The Old National Library Building was a demolished historical library building at Stamford Road in the Museum Planning Area of Singapore. Originally completed in 1960, the library building was a national icon for many Singaporeans. Despite a huge groundswell of public dissent, the library was closed on 31 March 2004, and was demolished in July that year to make way for the construction of the Fort Canning Tunnel to ease road traffic to the city. The controversy surrounding the building's demise has been credited for sparking greater awareness of local cultural roots and an unprecedented wave in favour of heritage conservation among Singaporeans.

History
The Old National Library traces its roots to Sir Stamford Raffles, the founder of modern Singapore, who in 1823 started a small private collection of books housed in the Raffles Institution. This was known as Raffles Library, and access to the collection was limited to the British and privileged class. Dr. Robert Morrison, an eminent missionary and educator became the first librarian from 1823 to 1845. He was mainly responsible for establishing the plans with Raffles and soliciting book donations for the Library. When it was first built, it has a red-brick façade.

World War II
The Raffles Library was converted into a Regimental Aid Station by the British and Australian army during the Japanese invasion in February 1942. The Library building suffered damages on its northwestern wall and rooftop during the invasion. After the British surrender of Singapore on 15 February 1942, the Library was taken over by the Japanese and renamed the  during the Japanese Occupation. On 29 April 1942, it reopened to the public on the occasion of the birthday of the Emperor of Japan, Hirohito.   Shōnan Toshokan was headed by Marquis Yoshichika Tokugawa as its President, a relative of the Japanese Emperor.

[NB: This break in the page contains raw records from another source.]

theorem consume_sound {pt : Part} (s : State) (plane typ : Nat) (m : Msg) (hs : s.Sound pt) : RxSound pt (s.consume plane typ m) := by
  unfold State.consume
  split
  · exact nackAt_sound _ _ _ _ (count_sound _ _ _ _ hs)
  · split
    · exact count_sound _ _ _ _ hs
    · exact remember_sound _ _ _ hs

theorem feed_sound {pt : Part} (s : State) (p : Port) (b : List Byte) (hs : s.Sound pt) : (State.feed s p b).Sound pt := by
  unfold State.feed
  try dsimp only
  repeat' first
    | with_reducible assumption | with_reducible apply countBy_sound | with_reducible apply count_sound
    | with_reducible apply setPort_sound
    | ((with_reducible refine sound_mk ?_ ?_ ?_ ?_ ?_ ?_ ?_); rotate_left; all_goals first | rfl | exact Or.inl rfl | exact Or.inr rfl | skip)

theorem synced_sound {pt : Part} (s : State) (p : Port) (hs : s.Sound pt) : (State.synced s p).Sound pt := by
  unfold State.synced
  repeat' first
    | with_reducible assumption | split | with_reducible apply countBy_sound | with_reducible apply setPort_sound
    | ((with_reducible refine sound_mk ?_ ?_ ?_ ?_ ?_ ?_ ?_); rotate_left; all_goals first | rfl | exact Or.inl rfl | exact Or.inr rfl | skip)

theorem rxHead_sound {pt : Part} (s t : State) (plane typ : Nat) (m : Msg) (hs : s.Sound pt) (h : s.rxHead plane typ m = some t) : t.Sound pt := by
  unfold State.rxHead at h
  dsimp only at h
  split at h
  · cases h; exact hs
  · split at h
    · cases h; exact feed_sound _ _ _ hs
    · split at h
      · cases h; exact nackAt_sound _ _ _ _ hs
      · split at h
        · cases h; exact nackAt_sound _ _ _ _ (synced_sound _ _ hs)
        · cases h

theorem rxVia_sound {pt : Part} (s : State) (plane typ : Nat) (m : Msg) (bcast : Bool) (fwd : Port → State → State) (hs : s.Sound pt)
    (hfwd : ∀ p t, t.Sound pt → (fwd p t).Sound pt) : RxSound pt (s.rxVia plane typ m bcast fwd) := by
  unfold State.rxVia
  split
  · rename_i t h; exact rxHead_sound _ _ _ _ _ hs h
  · have hy := synced_sound s m.port hs
    dsimp only
    generalize s.synced m.port = u at hy
    split
    · exact nackAt_sound _ _ _ _ hy
    · split
      · exact nackAt_sound _ _ _ _ hy
      · exact hfwd _ _ hy
      · exact consume_sound _ _ _ _ (hfwd _ _ hy)
      · exact consume_sound _ _ _ _ hy

theorem rx_sound {pt : Part} (s : State) (plane typ : Nat) (m : Msg) (hs : s.Sound pt) : RxSound pt (s.rx plane typ m) :=
  rxVia_sound _ _ _ _ _ _ hs (fun _ _ h => forwardMsg_sound _ _ _ _ _ h)

theorem keepaliveSeen_sound {pt : Part} (s : State) (hs : s.Sound pt) : (State.keepaliveSeen s).Sound pt := by
  unfold State.keepaliveSeen
  try dsimp only
  repeat' first
    | with_reducible assumption | split
    | ((with_reducible refine sound_mk ?_ ?_ ?_ ?_ ?_ ?_ ?_); rotate_left; all_goals first | rfl | exact Or.inl rfl | exact Or.inr rfl | skip)

theorem learnPos_sound {pt : Part} (s : State) (m : Msg) (hs : s.Sound pt) : (State.learnPos s m).Sound pt := by
  unfold State.learnPos
  repeat' first
    | with_reducible assumption | split | with_reducible apply put_sound

theorem passed_sound {pt : Part} (s : State) (plane : Nat) (m : Msg) (hs : s.Sound pt) : (State.passed s plane m).Sound pt := by
  unfold State.passed
  try dsimp only
  repeat' first
    | with_reducible assumption | split | with_reducible apply keepaliveSeen_sound | with_reducible apply learnPos_sound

On 18 February 1942, E.J.H. Corner, the assistant Director of Gardens in the Straits Settlement, with the support of Sir Shenton Thomas, met a group of Japanese scientists and nobles with the intention of protecting the invaluable collections of the Library and museum. He was later enlisted by Professor Hidezo Tanakadate to assist in re-establishing the library and museum. To increase its collection, abandoned books and journals were collected from all across the states of Malaya and deposited at the Library.

The Library was patronised mainly by the Japanese and captured European staff from the Department of Information, who created propaganda for the Japanese invasion of India and Australia. More than 13,000 volumes were also circulated to civil internees at the Maxwell Road Customs House and prisoners-of-war at Changi Prison. Among these volumes were prayer books, hymnals, music sheets and children's books.

Post-war
After the Japanese surrender in September 1945, Lieutenant-Colonel G. Archey of the British Military Administration took over Directorship of the Library and museum on 6 September. The Library only suffered minimal losses and damages during the three and a half years of Japanese Occupation, as the Japanese preserved the Library well due to its respected reputation in academia. Compared to other libraries in Malaya which lost nearly half of their collections, only some 500 reference books were looted according to a stocktake done after the war.

In the 1950s, public demand mounted for a free public library to meet the needs of all levels of society. Lee Kong Chian, a renowned Chinese community leader and philanthropist, offered S$350,000 in 1953 towards the founding of the first free public library in Singapore on condition that vernacular languages were promoted and encouraged in the public arena. The British government accepted the offer without hesitation and began demolishing the old St Andrew's Chapel and the British Council Hall sited at the foot of Fort Canning Hill along Stamford Road to make way for the new library. The chosen site was situated among many civic and educational institutions on or around Fort Canning Hill and the nearby Bras Basah area. Lee later laid the foundation stone that reads:

50 years later, on 15 September 2003, his son Dr. Lee Seng Gee repeated history when the Lee Foundation he chaired gave S$60 million to the National Library Board, the largest single corporate donation ever in Singapore. In July 2005, the new National Reference Library at Victoria Street was named Lee Kong Chian Library in his father's honour.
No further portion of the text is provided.